HOW TO COMPLETE THIS TASK:
For the data below, give again exactly the lines from the one containing "match k.queue with" through the one containing "if i.isLoad || i.isStore then", both ends included, and no others.

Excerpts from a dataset
-- ==== Sys2Proof/Safety.lean ====
section
/-! DEFINITION. What a safe run is, the words the statements are made of, and the invariants of the machine. -/

namespace Sys2Proof

/-! ## What an instruction names (spec/30_encoding.md R124) -/

/-- The destination register an instruction names (R124): branches and stores have none. -/
def Instr.dest : Instr → Option Reg
  | .lui rd _ | .auipc rd _ | .jal rd _ | .jalr rd _ _ => some rd
  | .lb rd _ _ | .lh rd _ _ | .lw rd _ _ | .lbu rd _ _ | .lhu rd _ _ => some rd
  | .addi rd _ _ | .slti rd _ _ | .sltiu rd _ _ | .xori rd _ _ | .ori rd _ _ | .andi rd _ _ => some rd
  | .slli rd _ _ | .srli rd _ _ | .srai rd _ _ => some rd
  | .add rd _ _ | .sub rd _ _ | .sll rd _ _ | .slt rd _ _ | .sltu rd _ _ => some rd
  | .xor rd _ _ | .srl rd _ _ | .sra rd _ _ | .or rd _ _ | .and rd _ _ => some rd
  | .beq _ _ _ | .bne _ _ _ | .blt _ _ _ | .bge _ _ _ | .bltu _ _ _ | .bgeu _ _ _ => none
  | .sb _ _ _ | .sh _ _ _ | .sw _ _ _ => none

/-- The source registers an instruction names, `rs1` before `rs2` (R124): LUI, AUIPC and JAL have none. -/
def Instr.sources : Instr → List Reg
  | .lui _ _ | .auipc _ _ | .jal _ _ => []
  | .jalr _ rs1 _ => [rs1]
  | .lb _ rs1 _ | .lh _ rs1 _ | .lw _ rs1 _ | .lbu _ rs1 _ | .lhu _ rs1 _ => [rs1]
  | .addi _ rs1 _ | .slti _ rs1 _ | .sltiu _ rs1 _ | .xori _ rs1 _ | .ori _ rs1 _ | .andi _ rs1 _ => [rs1]
  | .slli _ rs1 _ | .srli _ rs1 _ | .srai _ rs1 _ => [rs1]
  | .add _ rs1 rs2 | .sub _ rs1 rs2 | .sll _ rs1 rs2 | .slt _ rs1 rs2 | .sltu _ rs1 rs2 => [rs1, rs2]
  | .xor _ rs1 rs2 | .srl _ rs1 rs2 | .sra _ rs1 rs2 | .or _ rs1 rs2 | .and _ rs1 rs2 => [rs1, rs2]
  | .beq rs1 rs2 _ | .bne rs1 rs2 _ | .blt rs1 rs2 _ | .bge rs1 rs2 _ | .bltu rs1 rs2 _ | .bgeu rs1 rs2 _ => [rs1, rs2]
  | .sb rs2 rs1 _ | .sh rs2 rs1 _ | .sw rs2 rs1 _ => [rs1, rs2]

/-- The base register, the displacement and the width in bytes of a load or store
(spec/42_load_store.md R185, R186). -/
def Instr.access? : Instr → Option (Reg × BitVec 12 × Nat)
  | .lb _ rs1 imm | .lbu _ rs1 imm | .sb _ rs1 imm => some (rs1, imm, 1)
  | .lh _ rs1 imm | .lhu _ rs1 imm | .sh _ rs1 imm => some (rs1, imm, 2)
  | .lw _ rs1 imm | .sw _ rs1 imm => some (rs1, imm, 4)
  | .lui _ _ | .auipc _ _ | .jal _ _ | .jalr _ _ _ => none
  | .addi _ _ _ | .slti _ _ _ | .sltiu _ _ _ | .xori _ _ _ | .ori _ _ _ | .andi _ _ _ => none
  | .slli _ _ _ | .srli _ _ _ | .srai _ _ _ => none
  | .add _ _ _ | .sub _ _ _ | .sll _ _ _ | .slt _ _ _ | .sltu _ _ _ => none
  | .xor _ _ _ | .srl _ _ _ | .sra _ _ _ | .or _ _ _ | .and _ _ _ => none
  | .beq _ _ _ | .bne _ _ _ | .blt _ _ _ | .bge _ _ _ | .bltu _ _ _ | .bgeu _ _ _ => none

/-- The three instructions that store. -/
def Instr.stores : Instr → Bool
  | .sb _ _ _ | .sh _ _ _ | .sw _ _ _ => true
  | .lb _ _ _ | .lh _ _ _ | .lw _ _ _ | .lbu _ _ _ | .lhu _ _ _ => false
  | .lui _ _ | .auipc _ _ | .jal _ _ | .jalr _ _ _ => false
  | .addi _ _ _ | .slti _ _ _ | .sltiu _ _ _ | .xori _ _ _ | .ori _ _ _ | .andi _ _ _ => false
  | .slli _ _ _ | .srli _ _ _ | .srai _ _ _ => false
  | .add _ _ _ | .sub _ _ _ | .sll _ _ _ | .slt _ _ _ | .sltu _ _ _ => false
  | .xor _ _ _ | .srl _ _ _ | .sra _ _ _ | .or _ _ _ | .and _ _ _ => false
  | .beq _ _ _ | .bne _ _ _ | .blt _ _ _ | .bge _ _ _ | .bltu _ _ _ | .bgeu _ _ _ => false

/-- The eight instructions that can go elsewhere than to `pc + 4` (spec/41_control_transfer.md R170). -/
def Instr.transfers : Instr → Bool
  | .jal _ _ | .jalr _ _ _ => true
  | .beq _ _ _ | .bne _ _ _ | .blt _ _ _ | .bge _ _ _ | .bltu _ _ _ | .bgeu _ _ _ => true
  | .lui _ _ | .auipc _ _ => false
  | .sb _ _ _ | .sh _ _ _ | .sw _ _ _ => false
  | .lb _ _ _ | .lh _ _ _ | .lw _ _ _ | .lbu _ _ _ | .lhu _ _ _ => false
  | .addi _ _ _ | .slti _ _ _ | .sltiu _ _ _ | .xori _ _ _ | .ori _ _ _ | .andi _ _ _ => false
  | .slli _ _ _ | .srli _ _ _ | .srai _ _ _ => false
  | .add _ _ _ | .sub _ _ _ | .sll _ _ _ | .slt _ _ _ | .sltu _ _ _ => false
  | .xor _ _ _ | .srl _ _ _ | .sra _ _ _ | .or _ _ _ | .and _ _ _ => false

namespace Machine

/-! ## Safe runs (spec/00_scope.md R9) -/

/-- A step is safe when it answers a next state: no fault, no refusal. -/
def Safe (s : State) : Prop := ∃ t, step s = .next t

/-- `n` safe steps one after the other lead from `s` to `t`. -/
def RunsTo (s : State) : Nat → State → Prop
  | 0, t => t = s
  | n + 1, t => ∃ m, RunsTo s n m ∧ step m = .next t

/-! ## Words for the statements about one instruction -/

/-- `x[r]` of R13. -/
def State.x (s : State) (r : Reg) : Word := (s.regEntry r).value

/-- The register may be read: it is valid (R20, R23), as x0 always is (R21). -/
def State.readable (s : State) (r : Reg) : Prop := (s.regEntry r).valid = true

/-- The state in which `x[rd]` is `v` and valid, or nothing is written where `rd` is x0 (R21, R24), the next instruction
is at `next`, and everything else is as in `s`. -/
def State.wrote (s : State) (rd : Reg) (v next : Word) : State :=
  { s with regs := if rd = 0 then s.regs else s.regs.set rd.toNat { value := v, valid := true } rd.isLt, pc := next }

/-- The effective address `x[rs1] + imm` modulo 2^32 (spec/42_load_store.md R185). -/
def State.effective (s : State) (rs1 : Reg) (imm : BitVec 12) : Word := s.x rs1 + imm.signExtend 32

/-- An address at which an access of `size` bytes is made: aligned (R196 a) and inside the store (R196 b). -/
def State.accessible (s : State) (a : Word) (size : Nat) : Prop :=
  a.toNat % size = 0 ∧ a.toNat + size ≤ s.cfg.memSize

/-! ## Invariants of every cycle boundary -/

/-- The arrays of a cache have the sizes of its geometry (spec/10_state.md R37). -/
def Cache.shaped (g : Geometry) (c : Cache) : Prop :=
  c.lines.length = g.sets ∧ (∀ row ∈ c.lines, row.length = g.ways ∧ ∀ ln ∈ row, ln.data.length = g.lineSize) ∧
    c.fifo.length = g.sets ∧ ∀ way ∈ c.fifo, way < g.ways

/-- What holds of the plain data at a cycle boundary: memory is in canonical form, x0 is zero and valid (R21), the wires
are cleared (R35, R230), every `pending` slot is empty (R32, R233), no fault is recorded (R39), and both caches have the
shape of their geometry (R37). -/
structure State.Boundary (s : State) : Prop where
  memory : Memory.wf s.store.mem = true
  zero : s.regs[0] = { value := 0, valid := true }
  wires : s.wires = Wires.cleared
  fd : s.fd.pending = none
  de : s.de.pending = none
  em : s.em.pending = none
  mw : s.mw.pending = none
  fault : s.fault = none
  icache : s.icache.shaped s.cfg.icache
  dcache : s.dcache.shaped s.cfg.dcache

/-- The number of records in the four latches at a cycle boundary (R31). -/
def State.inFlight (s : State) : Nat :=
  slotCount s.fd.cur + slotCount s.de.cur + slotCount s.em.cur + slotCount s.mw.cur

/-- The relations between the counters at a cycle boundary (spec/60_exceptions.md R286). The bound on `mispredicts` is
the one a step keeps: the transfer that flushed last may still be on its way to W. -/
structure State.Counted (s : State) : Prop where
  owned : s.counters.created = s.counters.retired + s.counters.flushed + s.inFlight
  created : s.counters.created ≤ s.counters.cycles
  mispredicts : s.counters.mispredicts ≤ s.counters.retired + slotCount s.mw.cur
  multiData : s.counters.multi ≤ s.counters.dataStalls
  multiFlush : s.counters.multi ≤ s.counters.mispredicts
  flushed : s.counters.flushed ≤ 3 * s.counters.mispredicts

/-- The instruction cache is never written (spec/21_cache.md R95): its lines are clean, it moves lines in only, and the
request it is busy with is a read. -/
structure State.FetchClean (s : State) : Prop where
  lines : ∀ row ∈ s.icache.lines, ∀ ln ∈ row, ln.dirty = false
  queue : ∀ t ∈ s.icache.queue, t.kind = .FILL
  request : s.icache.queue ≠ [] → s.icache.req.kind = .R

/-! ## The invariant of the memory system (spec/21_cache.md R107) -/

/-- No two valid lines of one set hold the same tag (R107). -/
def Cache.uniqueTags (g : Geometry) (k : Cache) : Prop :=
  ∀ set, set < g.sets → ∀ i j, i < g.ways → j < g.ways → (k.line set i).valid = true → (k.line set j).valid = true →
    tagOf g (k.line set i).addr.toNat = tagOf g (k.line set j).addr.toNat → i = j

/-- Every dirty line is valid (R107). -/
def Cache.dirtyValid (k : Cache) : Prop :=
  ∀ set way, (k.line set way).dirty = true → (k.line set way).valid = true

/-- The fill a busy cache has queued serves its request: it brings the line of the request's address into a way of that
address's set, and no valid line of the set has that tag (R99). -/
structure FillServes (g : Geometry) (k : Cache) (t : Transaction) : Prop where
  kind : t.kind = .FILL
  set : t.set = setIndex g k.req.addr.toNat
  way : t.way < g.ways
  addr : t.addr = lineBase g k.req.addr
  absent : ∀ i, i < g.ways → lineHits g k.req.addr.toNat (k.line t.set i) = false
  inLine : lineOffset g k.req.addr.toNat + k.req.n ≤ g.lineSize

/-- A transaction has moved a whole number of beats and has at least one to go (R102). -/
def Transaction.underWay (g : Geometry) (fillBeat : Nat) (t : Transaction) : Prop :=
  fillBeat ∣ t.done ∧ t.done < g.lineSize

/-- The queue of a cache (R107): empty when the cache is not busy; else the fill that serves the request, alone or behind
the write-back of the same set and way, which alone has been started. -/
def Cache.queueOk (g : Geometry) (fillBeat : Nat) (k : Cache) : Prop :=
  match k.queue with
  | [] => k.busy = false
  | [f] => k.busy = true ∧ FillServes g k f ∧ f.underWay g fillBeat
  | [w, f] =>
    k.busy = true ∧ FillServes g k f ∧ w.kind = .WB ∧ w.set = f.set ∧ w.way = f.way ∧ w.underWay g fillBeat ∧
      f.done = 0 ∧ f.outstanding = false
  | _ => False

/-- Has the cache a beat in the store's slot? -/
def Cache.beatOut (k : Cache) : Bool := k.queue.any fun t => t.outstanding

/-- The store's slot and the two caches agree (R68, R101, R107): the slot is owned exactly by the cache that has a beat in
it, and an owned slot holds a request that is still counting down or is complete. -/
structure State.SlotOk (s : State) : Prop where
  fetch : s.icache.beatOut = (s.store.owner == some .I)
  data : s.dcache.beatOut = (s.store.owner == some .D)
  free : s.store.owner = none → s.store.pending = false ∧ s.store.complete = false
  taken : s.store.owner ≠ none → s.store.pending = !s.store.complete
  counting : s.store.pending = true → 1 ≤ s.store.countdown

/-- A record's access width is one of the memory stage's (R186). -/
def Record.sized (r : Record) : Prop :=
  (r.isLoad || r.isStore) = true → r.size = 1 ∨ r.size = 2 ∨ r.size = 4

/-- The memory stage's registers have their reset values (spec/10_state.md R34). -/
def State.beatIdle (s : State) : Prop := s.mBeat = 0 ∧ s.mWaiting = false ∧ s.mAcc = 0

/-- The memory stage's registers fit the record it holds (spec/10_state.md R34): 0 unless an access is in progress, and
then the access is aligned, the beat is one of its beats, and nothing is assembled before its first beat. -/
def State.beatOk (s : State) : Prop :=
  match s.em.cur with
  | none => s.beatIdle
  | some i =>
    if i.isLoad || i.isStore then
      ((s.mBeat ≠ 0 ∨ s.mWaiting = true) → i.addr.toNat % i.size = 0) ∧ s.mBeat < beatCount s.cfg i ∧
        (s.mBeat = 0 → s.mAcc = 0)
    else s.beatIdle

/-- The invariant of the memory system: both queues and the slot are in order (R107), a client that has no request
outstanding finds its cache not busy (R98, R277), the tags of a set differ and every dirty line is valid (R107), the
memory stage's registers fit its record (R34), and the records in flight have the widths of R186. -/
structure State.MemoryOk (s : State) : Prop where
  icache : s.icache.queueOk s.cfg.icache s.cfg.fillBeat
  dcache : s.dcache.queueOk s.cfg.dcache s.cfg.fillBeat
  itags : s.icache.uniqueTags s.cfg.icache
  dtags : s.dcache.uniqueTags s.cfg.dcache
  idirty : s.icache.dirtyValid
  ddirty : s.dcache.dirtyValid
  slot : s.SlotOk
  fetchIdle : s.fetchPending = false → s.icache.busy = false
  memoryIdle : s.mWaiting = false → s.dcache.busy = false
  beat : s.beatOk
  fdSized : ∀ r, s.fd.cur = some r → r.sized
  deSized : ∀ r, s.de.cur = some r → r.sized
  emSized : ∀ r, s.em.cur = some r → r.sized

/-! ## A beat of a load or store, and a beat of a line transaction -/

/-- The memory stage goes from `s` to `t` with a beat of the load or store `i` completed (spec/50_pipeline.md R224): after
the last beat it hands on the record `out` and offers its value on `byp_M` (R255), before it the pipeline stalls with `acc`
assembled so far (R252). M touches nothing but its own registers, its wires, the slot it writes and the data cache (R229). -/
structure State.BeatDone (s t : State) (i out : Record) (acc : Word) : Prop where
  fault : t.fault = none
  frame : t = { s with wires := t.wires, mw := { s.mw with pending := t.mw.pending }, mBeat := t.mBeat,
                       mWaiting := t.mWaiting, mAcc := t.mAcc, dcache := t.dcache }
  leaves : s.mBeat + 1 = max 1 (i.size / s.cfg.portBeat) →
    t.mw.pending = some out ∧ t.beatIdle ∧
      t.wires = { s.wires with flush := t.wires.flush, flushTarget := t.wires.flushTarget, bypM := t.wires.bypM } ∧
      (t.wires.flush = true ↔ s.wires.flush = true ∨ out.nextPc ≠ out.pc + 4) ∧
      t.wires.flushTarget = (if out.nextPc ≠ out.pc + 4 then out.nextPc else s.wires.flushTarget) ∧
      (∀ r, out.rd = some r → r ≠ 0 → t.wires.bypM = { tag := some r, value := wbval out }) ∧
      ((out.rd = none ∨ out.rd = some 0) → t.wires.bypM = s.wires.bypM)
  waits : s.mBeat + 1 ≠ max 1 (i.size / s.cfg.portBeat) →
    t.mw.pending = none ∧ t.mBeat = s.mBeat + 1 ∧ t.mWaiting = false ∧ t.mAcc = acc ∧
      t.wires = { s.wires with stallEM := true, stallDE := true, stallFD := true, maskM := t.wires.maskM } ∧
      (i.isLoad = true → ∀ r, i.rd = some r → r ≠ 0 → t.wires.maskM = [r]) ∧
      (i.isLoad = true → (i.rd = none ∨ i.rd = some 0) → t.wires.maskM = []) ∧
      (i.isLoad = false → t.wires.maskM = s.wires.maskM)

/-- The memory stage goes from `s` to `t` with a beat of the load or store `i` sent in this cycle and under way
(spec/50_pipeline.md R224): `m_waiting` is set, the beat index and the assembled value stay, a bubble goes to W, all three
stall wires are set and a load's destination is in `mask_M` (R252). Besides, only the data cache and the store's slot can
change. -/
structure State.BeatSent (s t : State) (i : Record) : Prop where
  state : t = { s with mWaiting := true, wires := t.wires, mw := { s.mw with pending := none },
                       store := t.store, dcache := t.dcache }
  wires : t.wires = { s.wires with stallEM := true, stallDE := true, stallFD := true, maskM := t.wires.maskM }
  mask : i.isLoad = true → ∀ r, i.rd = some r → r ≠ 0 → t.wires.maskM = [r]
  noMask : i.isLoad = true → (i.rd = none ∨ i.rd = some 0) → t.wires.maskM = []
  storeMask : i.isLoad = false → t.wires.maskM = s.wires.maskM
  underWay : t.dcache.req.complete = false
  memory : t.store.mem = s.store.mem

FINISHED TASK:
  match k.queue with
  | [] => k.busy = false
  | [f] => k.busy = true ∧ FillServes g k f ∧ f.underWay g fillBeat
  | [w, f] =>
    k.busy = true ∧ FillServes g k f ∧ w.kind = .WB ∧ w.set = f.set ∧ w.way = f.way ∧ w.underWay g fillBeat ∧
      f.done = 0 ∧ f.outstanding = false
  | _ => False

/-- Has the cache a beat in the store's slot? -/
def Cache.beatOut (k : Cache) : Bool := k.queue.any fun t => t.outstanding

/-- The store's slot and the two caches agree (R68, R101, R107): the slot is owned exactly by the cache that has a beat in
it, and an owned slot holds a request that is still counting down or is complete. -/
structure State.SlotOk (s : State) : Prop where
  fetch : s.icache.beatOut = (s.store.owner == some .I)
  data : s.dcache.beatOut = (s.store.owner == some .D)
  free : s.store.owner = none → s.store.pending = false ∧ s.store.complete = false
  taken : s.store.owner ≠ none → s.store.pending = !s.store.complete
  counting : s.store.pending = true → 1 ≤ s.store.countdown

/-- A record's access width is one of the memory stage's (R186). -/
def Record.sized (r : Record) : Prop :=
  (r.isLoad || r.isStore) = true → r.size = 1 ∨ r.size = 2 ∨ r.size = 4

/-- The memory stage's registers have their reset values (spec/10_state.md R34). -/
def State.beatIdle (s : State) : Prop := s.mBeat = 0 ∧ s.mWaiting = false ∧ s.mAcc = 0

/-- The memory stage's registers fit the record it holds (spec/10_state.md R34): 0 unless an access is in progress, and
then the access is aligned, the beat is one of its beats, and nothing is assembled before its first beat. -/
def State.beatOk (s : State) : Prop :=
  match s.em.cur with
  | none => s.beatIdle
  | some i =>
    if i.isLoad || i.isStore then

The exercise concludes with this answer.